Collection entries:
============
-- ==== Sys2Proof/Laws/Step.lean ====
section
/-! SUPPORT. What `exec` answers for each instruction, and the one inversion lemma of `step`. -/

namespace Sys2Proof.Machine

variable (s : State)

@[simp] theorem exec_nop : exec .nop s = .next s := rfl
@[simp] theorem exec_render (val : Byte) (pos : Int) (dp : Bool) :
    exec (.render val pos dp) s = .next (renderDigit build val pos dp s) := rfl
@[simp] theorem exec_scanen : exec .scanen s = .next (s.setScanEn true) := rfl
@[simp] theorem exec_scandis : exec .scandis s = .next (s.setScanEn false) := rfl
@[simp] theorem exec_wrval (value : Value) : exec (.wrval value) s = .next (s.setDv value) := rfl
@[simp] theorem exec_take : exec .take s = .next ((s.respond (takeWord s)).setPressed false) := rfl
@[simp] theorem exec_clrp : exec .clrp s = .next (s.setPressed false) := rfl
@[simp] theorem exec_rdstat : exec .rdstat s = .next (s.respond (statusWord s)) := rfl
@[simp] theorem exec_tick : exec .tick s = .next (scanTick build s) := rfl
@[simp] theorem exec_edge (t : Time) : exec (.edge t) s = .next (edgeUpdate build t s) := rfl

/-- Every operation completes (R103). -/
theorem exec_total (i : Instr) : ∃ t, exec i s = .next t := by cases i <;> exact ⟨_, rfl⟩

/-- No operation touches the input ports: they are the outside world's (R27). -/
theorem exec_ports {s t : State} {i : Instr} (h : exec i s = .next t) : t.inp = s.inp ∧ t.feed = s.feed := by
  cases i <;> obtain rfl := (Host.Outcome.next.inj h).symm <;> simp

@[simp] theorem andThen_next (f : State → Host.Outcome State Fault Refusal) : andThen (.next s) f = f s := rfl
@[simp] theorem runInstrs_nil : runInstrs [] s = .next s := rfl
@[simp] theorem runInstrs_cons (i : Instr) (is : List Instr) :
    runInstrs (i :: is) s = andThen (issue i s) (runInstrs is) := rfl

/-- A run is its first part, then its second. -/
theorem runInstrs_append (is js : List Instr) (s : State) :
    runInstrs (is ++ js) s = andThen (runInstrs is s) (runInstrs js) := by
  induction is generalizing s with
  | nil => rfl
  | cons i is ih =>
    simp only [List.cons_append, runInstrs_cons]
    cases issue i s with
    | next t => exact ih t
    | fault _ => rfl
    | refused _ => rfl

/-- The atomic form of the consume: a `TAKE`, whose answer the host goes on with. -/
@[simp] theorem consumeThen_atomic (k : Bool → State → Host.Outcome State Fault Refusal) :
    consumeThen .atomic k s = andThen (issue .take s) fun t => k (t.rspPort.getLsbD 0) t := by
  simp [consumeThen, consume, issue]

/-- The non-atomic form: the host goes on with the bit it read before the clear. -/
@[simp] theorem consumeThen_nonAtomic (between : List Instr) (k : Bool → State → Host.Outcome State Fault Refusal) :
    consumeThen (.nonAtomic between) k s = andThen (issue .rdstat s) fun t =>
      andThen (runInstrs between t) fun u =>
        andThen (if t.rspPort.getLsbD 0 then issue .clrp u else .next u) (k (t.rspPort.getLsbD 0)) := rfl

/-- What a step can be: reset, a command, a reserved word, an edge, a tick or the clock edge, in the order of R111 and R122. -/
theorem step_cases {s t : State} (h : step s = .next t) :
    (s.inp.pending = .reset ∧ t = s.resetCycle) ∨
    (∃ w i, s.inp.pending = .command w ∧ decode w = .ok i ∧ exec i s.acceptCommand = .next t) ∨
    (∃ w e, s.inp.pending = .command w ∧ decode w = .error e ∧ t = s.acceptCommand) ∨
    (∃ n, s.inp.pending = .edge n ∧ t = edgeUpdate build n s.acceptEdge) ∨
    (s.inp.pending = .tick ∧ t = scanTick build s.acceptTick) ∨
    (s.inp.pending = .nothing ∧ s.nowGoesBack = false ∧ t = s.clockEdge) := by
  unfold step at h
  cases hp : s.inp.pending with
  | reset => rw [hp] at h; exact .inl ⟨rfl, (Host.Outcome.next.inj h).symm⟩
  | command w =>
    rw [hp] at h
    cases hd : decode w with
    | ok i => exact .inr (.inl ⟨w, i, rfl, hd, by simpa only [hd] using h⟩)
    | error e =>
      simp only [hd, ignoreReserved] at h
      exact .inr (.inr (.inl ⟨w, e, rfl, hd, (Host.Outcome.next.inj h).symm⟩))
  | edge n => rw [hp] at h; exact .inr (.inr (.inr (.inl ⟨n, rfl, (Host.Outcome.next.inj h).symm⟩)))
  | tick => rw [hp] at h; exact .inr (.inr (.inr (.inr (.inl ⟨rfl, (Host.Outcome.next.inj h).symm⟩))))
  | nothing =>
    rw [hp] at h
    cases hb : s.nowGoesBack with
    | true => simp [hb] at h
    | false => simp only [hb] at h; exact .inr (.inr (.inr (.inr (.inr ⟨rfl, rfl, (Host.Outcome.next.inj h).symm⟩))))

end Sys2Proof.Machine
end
============
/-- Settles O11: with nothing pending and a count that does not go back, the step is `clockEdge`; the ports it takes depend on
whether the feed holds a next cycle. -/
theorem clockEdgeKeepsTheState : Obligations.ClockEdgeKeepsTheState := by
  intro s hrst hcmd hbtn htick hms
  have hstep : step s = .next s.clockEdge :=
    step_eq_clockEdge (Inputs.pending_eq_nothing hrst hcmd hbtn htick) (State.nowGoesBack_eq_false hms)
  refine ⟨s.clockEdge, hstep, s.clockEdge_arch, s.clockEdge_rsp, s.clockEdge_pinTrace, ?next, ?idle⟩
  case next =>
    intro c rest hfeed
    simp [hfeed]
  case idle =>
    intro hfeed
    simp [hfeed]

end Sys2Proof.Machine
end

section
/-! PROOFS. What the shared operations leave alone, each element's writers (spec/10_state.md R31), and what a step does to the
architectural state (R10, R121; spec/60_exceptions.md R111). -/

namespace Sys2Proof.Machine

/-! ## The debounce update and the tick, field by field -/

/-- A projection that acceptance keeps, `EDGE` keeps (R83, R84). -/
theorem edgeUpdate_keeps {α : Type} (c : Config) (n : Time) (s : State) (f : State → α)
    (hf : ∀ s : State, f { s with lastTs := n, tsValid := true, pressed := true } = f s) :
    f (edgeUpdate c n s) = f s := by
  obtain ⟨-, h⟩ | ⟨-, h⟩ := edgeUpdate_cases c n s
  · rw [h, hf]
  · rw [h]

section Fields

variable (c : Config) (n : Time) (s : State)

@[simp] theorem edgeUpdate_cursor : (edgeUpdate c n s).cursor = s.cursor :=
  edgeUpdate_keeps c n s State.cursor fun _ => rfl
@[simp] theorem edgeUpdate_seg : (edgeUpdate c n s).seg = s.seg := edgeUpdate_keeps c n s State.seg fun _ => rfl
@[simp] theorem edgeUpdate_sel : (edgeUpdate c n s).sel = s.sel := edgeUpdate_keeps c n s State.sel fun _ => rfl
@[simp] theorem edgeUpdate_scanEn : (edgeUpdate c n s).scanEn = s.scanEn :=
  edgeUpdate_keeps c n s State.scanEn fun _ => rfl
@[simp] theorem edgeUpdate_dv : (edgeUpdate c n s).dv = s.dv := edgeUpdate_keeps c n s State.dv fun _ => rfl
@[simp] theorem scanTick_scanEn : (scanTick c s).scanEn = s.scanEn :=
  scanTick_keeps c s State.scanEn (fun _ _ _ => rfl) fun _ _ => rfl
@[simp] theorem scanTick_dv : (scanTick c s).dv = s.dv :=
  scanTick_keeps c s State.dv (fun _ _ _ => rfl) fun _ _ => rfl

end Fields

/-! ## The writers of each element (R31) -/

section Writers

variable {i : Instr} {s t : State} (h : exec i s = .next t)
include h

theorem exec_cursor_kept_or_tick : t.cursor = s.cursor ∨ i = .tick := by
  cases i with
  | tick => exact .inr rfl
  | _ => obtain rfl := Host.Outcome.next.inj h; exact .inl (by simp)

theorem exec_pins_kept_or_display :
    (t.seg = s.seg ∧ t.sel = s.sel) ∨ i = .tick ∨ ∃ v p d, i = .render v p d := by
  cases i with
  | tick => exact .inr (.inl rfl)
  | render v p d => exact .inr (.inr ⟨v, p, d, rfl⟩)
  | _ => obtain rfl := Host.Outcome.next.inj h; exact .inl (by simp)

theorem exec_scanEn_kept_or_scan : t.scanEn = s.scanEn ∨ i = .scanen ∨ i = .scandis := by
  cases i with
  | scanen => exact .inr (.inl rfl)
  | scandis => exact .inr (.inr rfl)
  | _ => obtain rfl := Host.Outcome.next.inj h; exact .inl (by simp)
============
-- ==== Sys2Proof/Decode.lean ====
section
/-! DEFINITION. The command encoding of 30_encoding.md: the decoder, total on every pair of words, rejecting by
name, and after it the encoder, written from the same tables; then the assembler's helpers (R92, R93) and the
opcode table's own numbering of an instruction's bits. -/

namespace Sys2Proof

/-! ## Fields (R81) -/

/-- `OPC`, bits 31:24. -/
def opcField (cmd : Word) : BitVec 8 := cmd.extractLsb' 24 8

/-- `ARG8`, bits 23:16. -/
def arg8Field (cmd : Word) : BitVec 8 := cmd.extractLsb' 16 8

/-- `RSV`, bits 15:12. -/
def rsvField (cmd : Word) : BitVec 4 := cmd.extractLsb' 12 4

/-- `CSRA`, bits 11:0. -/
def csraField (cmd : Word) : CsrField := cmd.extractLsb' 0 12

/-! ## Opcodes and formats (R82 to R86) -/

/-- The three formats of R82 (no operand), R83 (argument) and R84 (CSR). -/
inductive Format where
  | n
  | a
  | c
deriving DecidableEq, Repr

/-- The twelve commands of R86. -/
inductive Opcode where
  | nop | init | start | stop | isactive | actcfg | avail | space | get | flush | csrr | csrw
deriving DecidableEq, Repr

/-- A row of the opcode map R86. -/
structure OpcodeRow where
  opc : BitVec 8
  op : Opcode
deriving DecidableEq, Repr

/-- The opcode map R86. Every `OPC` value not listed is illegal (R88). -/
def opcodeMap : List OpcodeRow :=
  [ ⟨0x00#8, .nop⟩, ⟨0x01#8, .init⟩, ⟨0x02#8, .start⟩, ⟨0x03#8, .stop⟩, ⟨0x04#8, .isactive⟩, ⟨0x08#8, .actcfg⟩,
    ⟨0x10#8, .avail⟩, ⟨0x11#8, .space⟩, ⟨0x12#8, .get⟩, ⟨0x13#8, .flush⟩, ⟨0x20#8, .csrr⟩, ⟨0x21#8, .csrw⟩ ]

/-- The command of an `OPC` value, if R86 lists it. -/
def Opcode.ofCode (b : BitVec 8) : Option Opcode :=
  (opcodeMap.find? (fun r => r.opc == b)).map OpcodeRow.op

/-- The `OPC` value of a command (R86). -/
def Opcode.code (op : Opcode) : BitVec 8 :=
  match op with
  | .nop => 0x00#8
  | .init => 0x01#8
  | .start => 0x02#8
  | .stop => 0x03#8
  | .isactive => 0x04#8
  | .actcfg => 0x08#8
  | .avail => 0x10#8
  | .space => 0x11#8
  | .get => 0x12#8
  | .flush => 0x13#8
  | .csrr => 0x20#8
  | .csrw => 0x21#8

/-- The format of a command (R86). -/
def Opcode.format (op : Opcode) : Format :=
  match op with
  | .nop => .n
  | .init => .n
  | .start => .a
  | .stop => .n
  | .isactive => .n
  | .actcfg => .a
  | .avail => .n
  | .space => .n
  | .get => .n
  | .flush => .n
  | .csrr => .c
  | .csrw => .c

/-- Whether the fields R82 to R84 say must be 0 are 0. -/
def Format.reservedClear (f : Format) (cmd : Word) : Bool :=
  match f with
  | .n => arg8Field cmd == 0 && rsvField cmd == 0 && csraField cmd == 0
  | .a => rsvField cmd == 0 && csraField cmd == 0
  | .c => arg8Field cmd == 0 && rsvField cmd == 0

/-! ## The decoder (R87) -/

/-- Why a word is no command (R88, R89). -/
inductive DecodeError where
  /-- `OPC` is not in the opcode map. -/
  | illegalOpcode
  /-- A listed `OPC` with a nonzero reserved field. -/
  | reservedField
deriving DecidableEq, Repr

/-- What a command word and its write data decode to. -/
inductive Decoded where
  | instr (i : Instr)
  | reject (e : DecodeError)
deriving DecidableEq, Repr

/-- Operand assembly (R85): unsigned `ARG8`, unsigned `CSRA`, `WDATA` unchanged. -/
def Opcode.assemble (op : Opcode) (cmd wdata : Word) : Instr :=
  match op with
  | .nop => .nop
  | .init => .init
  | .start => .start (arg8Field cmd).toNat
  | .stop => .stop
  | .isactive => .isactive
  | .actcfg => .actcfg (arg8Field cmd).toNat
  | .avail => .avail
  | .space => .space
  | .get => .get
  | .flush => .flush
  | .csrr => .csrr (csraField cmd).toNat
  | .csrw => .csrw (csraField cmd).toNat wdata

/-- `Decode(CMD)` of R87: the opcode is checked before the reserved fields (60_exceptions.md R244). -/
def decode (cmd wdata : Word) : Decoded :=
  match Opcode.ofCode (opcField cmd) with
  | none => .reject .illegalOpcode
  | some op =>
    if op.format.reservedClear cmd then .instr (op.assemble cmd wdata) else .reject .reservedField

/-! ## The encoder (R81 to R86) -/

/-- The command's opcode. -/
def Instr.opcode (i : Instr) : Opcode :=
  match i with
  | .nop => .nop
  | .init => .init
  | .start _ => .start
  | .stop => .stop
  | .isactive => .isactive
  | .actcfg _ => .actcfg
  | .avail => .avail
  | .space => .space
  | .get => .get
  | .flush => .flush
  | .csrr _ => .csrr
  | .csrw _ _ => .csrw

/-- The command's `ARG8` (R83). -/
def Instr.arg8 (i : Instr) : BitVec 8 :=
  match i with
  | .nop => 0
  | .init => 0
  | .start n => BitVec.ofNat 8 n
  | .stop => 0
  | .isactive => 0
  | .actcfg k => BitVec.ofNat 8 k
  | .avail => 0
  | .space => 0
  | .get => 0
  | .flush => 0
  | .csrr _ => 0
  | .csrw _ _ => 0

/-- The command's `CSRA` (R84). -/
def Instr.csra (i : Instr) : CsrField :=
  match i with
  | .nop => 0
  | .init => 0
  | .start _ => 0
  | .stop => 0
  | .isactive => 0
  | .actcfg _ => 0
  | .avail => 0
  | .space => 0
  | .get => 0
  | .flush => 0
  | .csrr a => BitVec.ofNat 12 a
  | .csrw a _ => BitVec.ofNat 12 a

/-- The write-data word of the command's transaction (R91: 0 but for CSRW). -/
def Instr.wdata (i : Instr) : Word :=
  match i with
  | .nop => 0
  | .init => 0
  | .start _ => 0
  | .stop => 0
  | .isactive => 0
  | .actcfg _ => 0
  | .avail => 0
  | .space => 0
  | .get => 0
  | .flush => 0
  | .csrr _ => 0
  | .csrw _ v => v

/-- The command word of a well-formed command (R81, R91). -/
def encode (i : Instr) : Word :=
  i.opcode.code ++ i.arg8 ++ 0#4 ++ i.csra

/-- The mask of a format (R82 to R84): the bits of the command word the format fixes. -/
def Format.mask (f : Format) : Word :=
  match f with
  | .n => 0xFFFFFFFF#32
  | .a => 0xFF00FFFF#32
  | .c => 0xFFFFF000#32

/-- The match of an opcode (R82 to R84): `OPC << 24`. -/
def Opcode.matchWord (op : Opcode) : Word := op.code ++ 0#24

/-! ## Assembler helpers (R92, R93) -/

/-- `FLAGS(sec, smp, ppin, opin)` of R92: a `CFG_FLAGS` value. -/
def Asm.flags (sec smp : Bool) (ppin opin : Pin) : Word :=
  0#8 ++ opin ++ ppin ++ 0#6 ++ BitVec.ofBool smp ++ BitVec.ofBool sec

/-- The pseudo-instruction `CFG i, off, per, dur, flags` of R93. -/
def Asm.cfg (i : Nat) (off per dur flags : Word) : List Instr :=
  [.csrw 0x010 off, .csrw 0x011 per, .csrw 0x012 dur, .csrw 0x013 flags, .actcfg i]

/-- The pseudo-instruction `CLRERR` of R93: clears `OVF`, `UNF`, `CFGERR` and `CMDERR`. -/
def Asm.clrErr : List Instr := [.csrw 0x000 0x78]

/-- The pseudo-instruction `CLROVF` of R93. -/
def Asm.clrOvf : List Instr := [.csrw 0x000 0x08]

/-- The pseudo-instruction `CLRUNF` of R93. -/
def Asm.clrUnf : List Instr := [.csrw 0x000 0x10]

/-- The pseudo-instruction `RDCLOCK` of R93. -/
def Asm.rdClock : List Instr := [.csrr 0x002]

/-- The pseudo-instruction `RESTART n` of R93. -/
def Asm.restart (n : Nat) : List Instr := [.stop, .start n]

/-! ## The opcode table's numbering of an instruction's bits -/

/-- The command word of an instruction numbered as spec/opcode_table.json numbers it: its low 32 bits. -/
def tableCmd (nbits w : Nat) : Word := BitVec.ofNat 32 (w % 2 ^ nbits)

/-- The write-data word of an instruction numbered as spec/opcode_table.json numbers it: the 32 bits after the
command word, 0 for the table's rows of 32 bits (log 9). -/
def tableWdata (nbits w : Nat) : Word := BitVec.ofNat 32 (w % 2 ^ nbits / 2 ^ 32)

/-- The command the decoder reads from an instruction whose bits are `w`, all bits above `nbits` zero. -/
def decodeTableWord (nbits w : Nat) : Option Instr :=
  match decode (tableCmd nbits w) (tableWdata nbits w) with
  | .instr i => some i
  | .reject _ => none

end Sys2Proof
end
============
▶ **WORK TO BE COMPLETED**:
Within the entries above, find the string "where" and return each line that holds it.

▶ **SOLVED PROBLEM**:
inductive Format where
inductive Opcode where
structure OpcodeRow where
inductive DecodeError where
inductive Decoded where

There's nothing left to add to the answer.